Collected data:
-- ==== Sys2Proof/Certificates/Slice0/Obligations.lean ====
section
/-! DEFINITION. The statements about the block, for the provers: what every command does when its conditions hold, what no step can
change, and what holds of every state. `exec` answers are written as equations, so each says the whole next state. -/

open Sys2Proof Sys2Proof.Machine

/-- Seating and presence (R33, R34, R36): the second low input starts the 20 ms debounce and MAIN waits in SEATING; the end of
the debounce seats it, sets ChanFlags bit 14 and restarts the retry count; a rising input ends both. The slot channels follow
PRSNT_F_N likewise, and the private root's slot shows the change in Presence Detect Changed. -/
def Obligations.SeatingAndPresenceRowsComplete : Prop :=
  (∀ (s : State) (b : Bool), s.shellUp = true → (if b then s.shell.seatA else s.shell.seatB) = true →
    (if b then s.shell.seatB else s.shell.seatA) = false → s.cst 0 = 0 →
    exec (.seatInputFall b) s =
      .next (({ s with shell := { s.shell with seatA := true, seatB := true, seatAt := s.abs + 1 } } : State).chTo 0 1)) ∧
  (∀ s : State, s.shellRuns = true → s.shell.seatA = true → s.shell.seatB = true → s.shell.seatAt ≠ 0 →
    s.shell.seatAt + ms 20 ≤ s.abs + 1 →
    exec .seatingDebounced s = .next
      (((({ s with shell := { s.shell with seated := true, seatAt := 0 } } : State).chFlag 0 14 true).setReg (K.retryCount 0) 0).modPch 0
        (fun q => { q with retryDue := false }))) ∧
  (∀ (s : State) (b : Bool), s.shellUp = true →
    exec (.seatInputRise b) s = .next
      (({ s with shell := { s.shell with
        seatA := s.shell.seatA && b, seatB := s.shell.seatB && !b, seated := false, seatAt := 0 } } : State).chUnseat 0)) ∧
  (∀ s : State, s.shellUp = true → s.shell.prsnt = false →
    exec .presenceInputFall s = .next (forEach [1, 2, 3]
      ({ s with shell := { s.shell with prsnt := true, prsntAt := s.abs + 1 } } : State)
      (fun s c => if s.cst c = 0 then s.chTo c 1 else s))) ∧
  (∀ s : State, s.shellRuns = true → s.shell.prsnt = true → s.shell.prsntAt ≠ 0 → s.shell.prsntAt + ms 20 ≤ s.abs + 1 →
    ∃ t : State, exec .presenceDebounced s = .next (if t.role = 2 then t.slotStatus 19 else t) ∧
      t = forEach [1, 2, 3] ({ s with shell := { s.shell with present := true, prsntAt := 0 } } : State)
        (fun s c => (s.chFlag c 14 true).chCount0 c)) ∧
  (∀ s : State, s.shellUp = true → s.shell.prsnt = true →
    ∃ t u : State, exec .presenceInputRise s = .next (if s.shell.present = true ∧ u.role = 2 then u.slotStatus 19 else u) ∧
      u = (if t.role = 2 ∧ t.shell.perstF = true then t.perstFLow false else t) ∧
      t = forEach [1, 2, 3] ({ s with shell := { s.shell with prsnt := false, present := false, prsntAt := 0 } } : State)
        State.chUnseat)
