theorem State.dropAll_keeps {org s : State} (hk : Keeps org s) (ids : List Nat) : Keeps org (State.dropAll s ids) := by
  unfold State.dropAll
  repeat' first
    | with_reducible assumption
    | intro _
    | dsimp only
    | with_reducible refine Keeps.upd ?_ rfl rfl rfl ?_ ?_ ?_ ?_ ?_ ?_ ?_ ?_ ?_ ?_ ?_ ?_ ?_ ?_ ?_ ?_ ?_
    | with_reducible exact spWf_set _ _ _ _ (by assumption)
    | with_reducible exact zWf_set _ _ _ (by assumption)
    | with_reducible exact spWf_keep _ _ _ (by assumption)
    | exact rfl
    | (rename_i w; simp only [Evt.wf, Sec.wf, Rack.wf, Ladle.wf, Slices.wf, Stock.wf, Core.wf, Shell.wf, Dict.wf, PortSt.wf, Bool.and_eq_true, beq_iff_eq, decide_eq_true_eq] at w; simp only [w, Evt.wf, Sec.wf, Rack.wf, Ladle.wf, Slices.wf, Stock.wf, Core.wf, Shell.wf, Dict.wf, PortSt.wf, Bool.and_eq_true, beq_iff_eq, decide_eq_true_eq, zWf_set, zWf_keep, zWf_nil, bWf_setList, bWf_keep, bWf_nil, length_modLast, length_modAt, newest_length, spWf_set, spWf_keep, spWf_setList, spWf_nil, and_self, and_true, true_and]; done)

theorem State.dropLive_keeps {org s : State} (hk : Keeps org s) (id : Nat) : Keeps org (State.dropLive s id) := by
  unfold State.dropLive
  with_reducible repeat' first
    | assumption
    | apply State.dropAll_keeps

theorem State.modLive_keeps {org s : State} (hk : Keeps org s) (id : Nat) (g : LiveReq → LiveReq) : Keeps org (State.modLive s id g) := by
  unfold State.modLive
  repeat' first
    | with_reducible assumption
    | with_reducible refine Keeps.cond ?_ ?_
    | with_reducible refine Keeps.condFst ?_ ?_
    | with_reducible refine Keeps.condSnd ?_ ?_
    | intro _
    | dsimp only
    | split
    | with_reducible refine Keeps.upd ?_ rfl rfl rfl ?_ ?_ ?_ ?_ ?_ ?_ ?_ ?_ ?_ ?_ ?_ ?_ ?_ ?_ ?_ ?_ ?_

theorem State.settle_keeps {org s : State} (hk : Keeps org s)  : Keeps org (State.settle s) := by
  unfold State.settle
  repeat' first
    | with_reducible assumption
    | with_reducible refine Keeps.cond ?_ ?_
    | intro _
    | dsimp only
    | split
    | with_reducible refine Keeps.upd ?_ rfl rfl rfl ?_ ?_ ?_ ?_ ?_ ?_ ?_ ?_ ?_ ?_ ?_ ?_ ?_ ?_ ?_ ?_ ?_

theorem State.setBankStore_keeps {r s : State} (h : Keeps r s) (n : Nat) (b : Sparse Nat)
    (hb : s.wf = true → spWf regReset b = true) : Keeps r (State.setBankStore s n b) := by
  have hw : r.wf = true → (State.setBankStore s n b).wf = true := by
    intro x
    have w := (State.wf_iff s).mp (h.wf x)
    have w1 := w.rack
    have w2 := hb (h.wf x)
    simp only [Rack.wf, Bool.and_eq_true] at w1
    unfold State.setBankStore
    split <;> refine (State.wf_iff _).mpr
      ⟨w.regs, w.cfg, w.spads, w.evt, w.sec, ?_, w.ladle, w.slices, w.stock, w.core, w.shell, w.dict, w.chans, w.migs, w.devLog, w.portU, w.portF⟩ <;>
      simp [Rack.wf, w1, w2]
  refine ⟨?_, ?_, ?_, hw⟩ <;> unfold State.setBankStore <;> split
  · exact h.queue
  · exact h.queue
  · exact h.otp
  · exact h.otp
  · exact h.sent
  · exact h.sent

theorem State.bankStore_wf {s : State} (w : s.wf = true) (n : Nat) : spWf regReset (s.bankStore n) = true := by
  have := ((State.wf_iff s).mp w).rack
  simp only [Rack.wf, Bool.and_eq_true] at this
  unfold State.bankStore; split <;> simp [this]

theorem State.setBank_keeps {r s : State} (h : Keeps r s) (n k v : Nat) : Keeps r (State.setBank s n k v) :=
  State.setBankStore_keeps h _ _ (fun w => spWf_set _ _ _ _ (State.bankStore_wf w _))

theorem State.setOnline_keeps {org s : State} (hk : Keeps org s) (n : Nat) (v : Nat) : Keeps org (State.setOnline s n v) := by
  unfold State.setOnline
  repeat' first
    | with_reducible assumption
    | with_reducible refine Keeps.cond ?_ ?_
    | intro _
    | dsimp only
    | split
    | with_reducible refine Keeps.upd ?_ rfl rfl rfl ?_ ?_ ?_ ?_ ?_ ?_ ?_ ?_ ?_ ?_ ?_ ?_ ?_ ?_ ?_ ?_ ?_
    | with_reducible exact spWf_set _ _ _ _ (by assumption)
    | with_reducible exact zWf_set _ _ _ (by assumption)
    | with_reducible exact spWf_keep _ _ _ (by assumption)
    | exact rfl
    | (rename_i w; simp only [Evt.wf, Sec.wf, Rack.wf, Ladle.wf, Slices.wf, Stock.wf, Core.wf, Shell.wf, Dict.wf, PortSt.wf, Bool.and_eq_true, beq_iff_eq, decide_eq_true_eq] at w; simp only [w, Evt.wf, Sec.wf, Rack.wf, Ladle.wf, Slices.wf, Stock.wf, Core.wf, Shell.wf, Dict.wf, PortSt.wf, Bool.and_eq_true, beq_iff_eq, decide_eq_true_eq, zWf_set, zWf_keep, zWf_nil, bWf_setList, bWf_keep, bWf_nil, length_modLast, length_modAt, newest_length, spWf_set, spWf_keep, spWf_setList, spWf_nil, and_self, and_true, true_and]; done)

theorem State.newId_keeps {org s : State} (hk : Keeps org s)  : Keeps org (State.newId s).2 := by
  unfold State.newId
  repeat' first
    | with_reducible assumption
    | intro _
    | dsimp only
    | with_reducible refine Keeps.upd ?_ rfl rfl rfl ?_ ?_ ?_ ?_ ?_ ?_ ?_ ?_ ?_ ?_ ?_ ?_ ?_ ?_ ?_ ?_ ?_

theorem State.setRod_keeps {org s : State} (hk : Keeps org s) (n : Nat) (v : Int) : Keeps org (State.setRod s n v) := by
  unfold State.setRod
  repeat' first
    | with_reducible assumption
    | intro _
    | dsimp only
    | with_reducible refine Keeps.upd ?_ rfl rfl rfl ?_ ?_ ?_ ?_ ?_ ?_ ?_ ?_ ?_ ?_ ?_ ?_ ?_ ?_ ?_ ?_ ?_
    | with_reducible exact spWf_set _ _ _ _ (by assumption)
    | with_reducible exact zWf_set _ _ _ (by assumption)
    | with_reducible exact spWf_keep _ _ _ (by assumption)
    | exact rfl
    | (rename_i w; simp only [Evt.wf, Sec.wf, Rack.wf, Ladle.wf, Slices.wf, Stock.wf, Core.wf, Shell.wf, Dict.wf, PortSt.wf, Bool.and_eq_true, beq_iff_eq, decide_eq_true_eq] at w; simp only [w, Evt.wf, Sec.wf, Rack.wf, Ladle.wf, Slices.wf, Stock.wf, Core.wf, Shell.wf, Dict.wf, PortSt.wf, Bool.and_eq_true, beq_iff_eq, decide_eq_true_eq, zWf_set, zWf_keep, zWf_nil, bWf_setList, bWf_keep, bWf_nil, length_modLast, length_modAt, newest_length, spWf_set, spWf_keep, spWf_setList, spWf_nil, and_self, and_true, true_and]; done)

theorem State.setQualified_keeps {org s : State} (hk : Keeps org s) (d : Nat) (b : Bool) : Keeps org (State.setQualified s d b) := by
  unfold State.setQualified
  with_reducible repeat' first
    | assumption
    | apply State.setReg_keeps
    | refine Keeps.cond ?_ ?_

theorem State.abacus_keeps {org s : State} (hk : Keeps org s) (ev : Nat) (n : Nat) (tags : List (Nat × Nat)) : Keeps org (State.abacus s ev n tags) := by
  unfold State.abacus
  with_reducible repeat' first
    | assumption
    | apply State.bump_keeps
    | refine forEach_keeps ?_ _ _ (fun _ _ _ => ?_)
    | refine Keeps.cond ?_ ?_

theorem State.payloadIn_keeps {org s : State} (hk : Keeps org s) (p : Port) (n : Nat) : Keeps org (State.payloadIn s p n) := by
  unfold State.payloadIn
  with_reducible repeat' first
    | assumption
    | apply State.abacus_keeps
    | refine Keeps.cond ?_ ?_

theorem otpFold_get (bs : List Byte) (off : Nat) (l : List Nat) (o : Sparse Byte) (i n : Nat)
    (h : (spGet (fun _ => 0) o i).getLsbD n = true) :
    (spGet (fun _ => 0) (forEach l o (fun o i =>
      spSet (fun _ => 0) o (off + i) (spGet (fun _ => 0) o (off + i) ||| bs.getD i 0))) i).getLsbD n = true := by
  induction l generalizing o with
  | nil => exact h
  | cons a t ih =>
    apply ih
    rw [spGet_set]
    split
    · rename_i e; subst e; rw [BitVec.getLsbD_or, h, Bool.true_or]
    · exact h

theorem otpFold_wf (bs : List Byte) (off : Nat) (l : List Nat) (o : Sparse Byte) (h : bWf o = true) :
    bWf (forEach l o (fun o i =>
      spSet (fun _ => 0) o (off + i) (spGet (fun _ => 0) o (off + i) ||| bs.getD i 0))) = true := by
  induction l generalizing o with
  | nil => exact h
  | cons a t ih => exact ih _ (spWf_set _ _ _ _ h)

=== Activity ===
In the entries above, how many lines hold "Bool"? Answer with the number alone.

=== Answer ===
9